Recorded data
——————————
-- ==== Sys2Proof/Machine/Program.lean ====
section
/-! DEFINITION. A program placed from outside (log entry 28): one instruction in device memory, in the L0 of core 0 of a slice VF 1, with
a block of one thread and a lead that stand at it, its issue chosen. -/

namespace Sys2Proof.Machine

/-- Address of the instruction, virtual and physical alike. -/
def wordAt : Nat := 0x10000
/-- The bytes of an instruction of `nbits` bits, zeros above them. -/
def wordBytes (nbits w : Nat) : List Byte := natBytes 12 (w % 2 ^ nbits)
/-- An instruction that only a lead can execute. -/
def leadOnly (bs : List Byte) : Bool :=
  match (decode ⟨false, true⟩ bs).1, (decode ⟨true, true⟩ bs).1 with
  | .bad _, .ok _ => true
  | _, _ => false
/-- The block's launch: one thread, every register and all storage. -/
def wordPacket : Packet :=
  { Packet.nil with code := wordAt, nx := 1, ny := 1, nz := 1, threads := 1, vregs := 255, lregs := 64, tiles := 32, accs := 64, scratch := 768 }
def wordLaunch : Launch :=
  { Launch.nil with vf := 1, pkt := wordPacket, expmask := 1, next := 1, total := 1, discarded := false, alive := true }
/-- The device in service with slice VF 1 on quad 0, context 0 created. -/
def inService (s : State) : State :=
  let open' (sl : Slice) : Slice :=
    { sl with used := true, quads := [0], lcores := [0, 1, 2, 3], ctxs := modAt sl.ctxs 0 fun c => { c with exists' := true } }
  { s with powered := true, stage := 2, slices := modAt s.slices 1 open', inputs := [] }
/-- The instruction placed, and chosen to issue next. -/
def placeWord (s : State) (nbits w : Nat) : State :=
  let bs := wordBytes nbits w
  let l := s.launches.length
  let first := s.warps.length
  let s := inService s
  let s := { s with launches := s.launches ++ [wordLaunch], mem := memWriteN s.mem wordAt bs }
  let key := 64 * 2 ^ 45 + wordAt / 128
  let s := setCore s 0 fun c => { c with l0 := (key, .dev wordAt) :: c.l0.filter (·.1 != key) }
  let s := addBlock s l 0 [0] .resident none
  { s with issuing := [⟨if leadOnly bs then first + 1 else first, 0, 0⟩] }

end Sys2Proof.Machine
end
——————————
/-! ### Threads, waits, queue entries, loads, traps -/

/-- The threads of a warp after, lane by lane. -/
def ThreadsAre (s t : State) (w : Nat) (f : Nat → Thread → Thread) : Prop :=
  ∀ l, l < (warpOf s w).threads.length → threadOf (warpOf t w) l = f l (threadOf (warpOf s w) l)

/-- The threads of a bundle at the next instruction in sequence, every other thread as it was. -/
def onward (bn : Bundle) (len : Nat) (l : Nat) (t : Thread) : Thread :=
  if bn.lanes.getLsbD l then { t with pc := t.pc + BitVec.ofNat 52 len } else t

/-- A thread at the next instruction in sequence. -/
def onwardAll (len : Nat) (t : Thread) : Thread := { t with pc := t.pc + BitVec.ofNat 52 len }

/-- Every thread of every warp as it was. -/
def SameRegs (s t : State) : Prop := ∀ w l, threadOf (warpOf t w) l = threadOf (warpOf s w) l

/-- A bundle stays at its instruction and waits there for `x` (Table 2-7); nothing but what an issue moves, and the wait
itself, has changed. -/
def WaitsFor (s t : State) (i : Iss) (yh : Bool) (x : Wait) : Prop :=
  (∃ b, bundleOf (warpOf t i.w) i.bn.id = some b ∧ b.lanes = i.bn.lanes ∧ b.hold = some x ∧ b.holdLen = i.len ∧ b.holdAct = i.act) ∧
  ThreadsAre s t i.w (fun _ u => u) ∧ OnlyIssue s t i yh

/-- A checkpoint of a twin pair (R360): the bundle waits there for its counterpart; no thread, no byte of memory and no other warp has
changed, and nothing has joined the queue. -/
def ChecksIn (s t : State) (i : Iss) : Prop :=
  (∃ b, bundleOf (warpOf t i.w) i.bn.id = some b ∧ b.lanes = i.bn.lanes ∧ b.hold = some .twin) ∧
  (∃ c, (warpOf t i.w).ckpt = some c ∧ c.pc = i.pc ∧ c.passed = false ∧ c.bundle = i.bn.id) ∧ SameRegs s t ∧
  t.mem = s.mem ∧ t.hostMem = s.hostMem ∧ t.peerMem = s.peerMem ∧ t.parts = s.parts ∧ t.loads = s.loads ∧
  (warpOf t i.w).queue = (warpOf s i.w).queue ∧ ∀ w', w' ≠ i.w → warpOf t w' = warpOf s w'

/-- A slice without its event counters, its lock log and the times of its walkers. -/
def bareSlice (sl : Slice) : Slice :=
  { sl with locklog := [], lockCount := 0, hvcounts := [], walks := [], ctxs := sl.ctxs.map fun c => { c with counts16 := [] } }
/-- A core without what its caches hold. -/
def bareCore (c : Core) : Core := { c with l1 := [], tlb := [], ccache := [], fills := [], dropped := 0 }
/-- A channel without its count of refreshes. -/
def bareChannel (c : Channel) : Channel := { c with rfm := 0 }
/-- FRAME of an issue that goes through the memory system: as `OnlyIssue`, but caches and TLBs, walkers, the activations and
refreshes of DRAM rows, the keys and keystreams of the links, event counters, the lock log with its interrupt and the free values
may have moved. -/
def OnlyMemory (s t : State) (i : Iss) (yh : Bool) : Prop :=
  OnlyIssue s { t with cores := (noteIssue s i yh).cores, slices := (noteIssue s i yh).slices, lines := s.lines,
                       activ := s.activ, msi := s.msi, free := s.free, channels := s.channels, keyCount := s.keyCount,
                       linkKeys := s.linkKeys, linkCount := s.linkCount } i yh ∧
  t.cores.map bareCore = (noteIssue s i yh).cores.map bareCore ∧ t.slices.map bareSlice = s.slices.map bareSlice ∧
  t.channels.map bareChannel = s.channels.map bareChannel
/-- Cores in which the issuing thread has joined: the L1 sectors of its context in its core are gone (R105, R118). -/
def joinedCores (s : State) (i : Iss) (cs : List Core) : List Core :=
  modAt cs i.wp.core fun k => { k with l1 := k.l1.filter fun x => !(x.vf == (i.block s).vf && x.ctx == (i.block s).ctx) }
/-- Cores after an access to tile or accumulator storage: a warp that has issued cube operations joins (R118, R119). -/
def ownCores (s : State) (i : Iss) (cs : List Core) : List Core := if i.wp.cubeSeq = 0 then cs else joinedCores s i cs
——————————
### EXERCISE DESCRIPTION:
Extract exactly and only the lines above from the line containing "thread as it was. -/" through the line containing "t.mem = s.mem", both end lines included.

### RESPONSE TO THE TASK:
/-- The threads of a bundle at the next instruction in sequence, every other thread as it was. -/
def onward (bn : Bundle) (len : Nat) (l : Nat) (t : Thread) : Thread :=
  if bn.lanes.getLsbD l then { t with pc := t.pc + BitVec.ofNat 52 len } else t

/-- A thread at the next instruction in sequence. -/
def onwardAll (len : Nat) (t : Thread) : Thread := { t with pc := t.pc + BitVec.ofNat 52 len }

/-- Every thread of every warp as it was. -/
def SameRegs (s t : State) : Prop := ∀ w l, threadOf (warpOf t w) l = threadOf (warpOf s w) l

/-- A bundle stays at its instruction and waits there for `x` (Table 2-7); nothing but what an issue moves, and the wait
itself, has changed. -/
def WaitsFor (s t : State) (i : Iss) (yh : Bool) (x : Wait) : Prop :=
  (∃ b, bundleOf (warpOf t i.w) i.bn.id = some b ∧ b.lanes = i.bn.lanes ∧ b.hold = some x ∧ b.holdLen = i.len ∧ b.holdAct = i.act) ∧
  ThreadsAre s t i.w (fun _ u => u) ∧ OnlyIssue s t i yh

/-- A checkpoint of a twin pair (R360): the bundle waits there for its counterpart; no thread, no byte of memory and no other warp has
changed, and nothing has joined the queue. -/
def ChecksIn (s t : State) (i : Iss) : Prop :=
  (∃ b, bundleOf (warpOf t i.w) i.bn.id = some b ∧ b.lanes = i.bn.lanes ∧ b.hold = some .twin) ∧
  (∃ c, (warpOf t i.w).ckpt = some c ∧ c.pc = i.pc ∧ c.passed = false ∧ c.bundle = i.bn.id) ∧ SameRegs s t ∧
  t.mem = s.mem ∧ t.hostMem = s.hostMem ∧ t.peerMem = s.peerMem ∧ t.parts = s.parts ∧ t.loads = s.loads ∧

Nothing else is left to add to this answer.